**Source information:**
=-=-=-=-=

/-- The frame to come is as long as the payload size says. -/
theorem frameComing_length (s : State) : s.frameComing.length = s.cfg.maxPacketLength.toNat + 2 := by
  rw [State.frameComing, nextBytes_length, payloadSize_toNat]

/-- Settles O34: the good trailer makes the frame an accepted one, two bytes longer than its payload. -/
theorem receiveStoresAFrameWithAGoodCrc : Obligations.ReceiveStoresAFrameWithAGoodCrc := by
  intro c s payload hdata hcrc hframe
  have hlength : payload.length = s.cfg.maxPacketLength.toNat := by
    have := congrArg List.length hframe
    rw [List.length_map, frameComing_length, List.length_append] at this
    exact (Nat.add_right_cancel this).symm
  have haccepted : frameDecode s.frameComing s.cfg.crcEnabled = some payload := by
    obtain ⟨-, hgood, -⟩ := frameDecodeChecksTheLastTwoBytes _ _ _ _ hframe
    rw [hcrc, hgood ⟨rfl, rfl⟩]
  refine ⟨hlength, ?_⟩
  rw [exec_receive_of_accepted c hdata haccepted, payloadSize_eq_ofNat, List.length_take, hlength, Nat.min_comm]
  rfl

/-- Settles O35: a trailer byte that differs makes the frame a rejected one. -/
theorem receiveDropsAFrameWithABadCrc : Obligations.ReceiveDropsAFrameWithABadCrc := by
  intro c s payload lo hi hdata hcrc hframe hbad
  have hrejected : frameDecode s.frameComing s.cfg.crcEnabled = none := by
    obtain ⟨-, -, hrejects⟩ := frameDecodeChecksTheLastTwoBytes _ _ _ _ hframe
    rw [hcrc, hrejects hbad]
  rw [exec_receive_of_rejected c hdata hrejected, payloadSize_eq_ofNat]
  rfl

/-- Settles O36: with validation off every frame is accepted whole. -/
theorem receiveWithoutValidationKeepsEveryByte : Obligations.ReceiveWithoutValidationKeepsEveryByte := by
  intro c s hdata hcrc
  have haccepted : frameDecode s.frameComing s.cfg.crcEnabled = some (s.frameComing.map reverse) := by
    rw [hcrc, frameDecode_off]
  rw [exec_receive_of_accepted c hdata haccepted, payloadSize_eq_ofNat, List.length_take, List.length_map,
    frameComing_length, Nat.min_comm]
  rfl

end Sys2Proof.Machine
end

section
/-! PROOFS. Which registers an operation writes and reads, and which calls it emits (spec/10_state.md, 30_encoding.md 3). -/
namespace Sys2Proof.Machine

theorem eq_of_exec {i : Instr} {s t u : State} (h : exec i s = .next t) (hu : exec i s = .next u) : t = u :=
  Host.Outcome.next.inj (h.symm.trans hu)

=-=-=-=-=

**Aim of the task:** Check each line of the records above, and copy those that hold the word "symm".

**Solution:**
    exact (Nat.add_right_cancel this).symm
  Host.Outcome.next.inj (h.symm.trans hu)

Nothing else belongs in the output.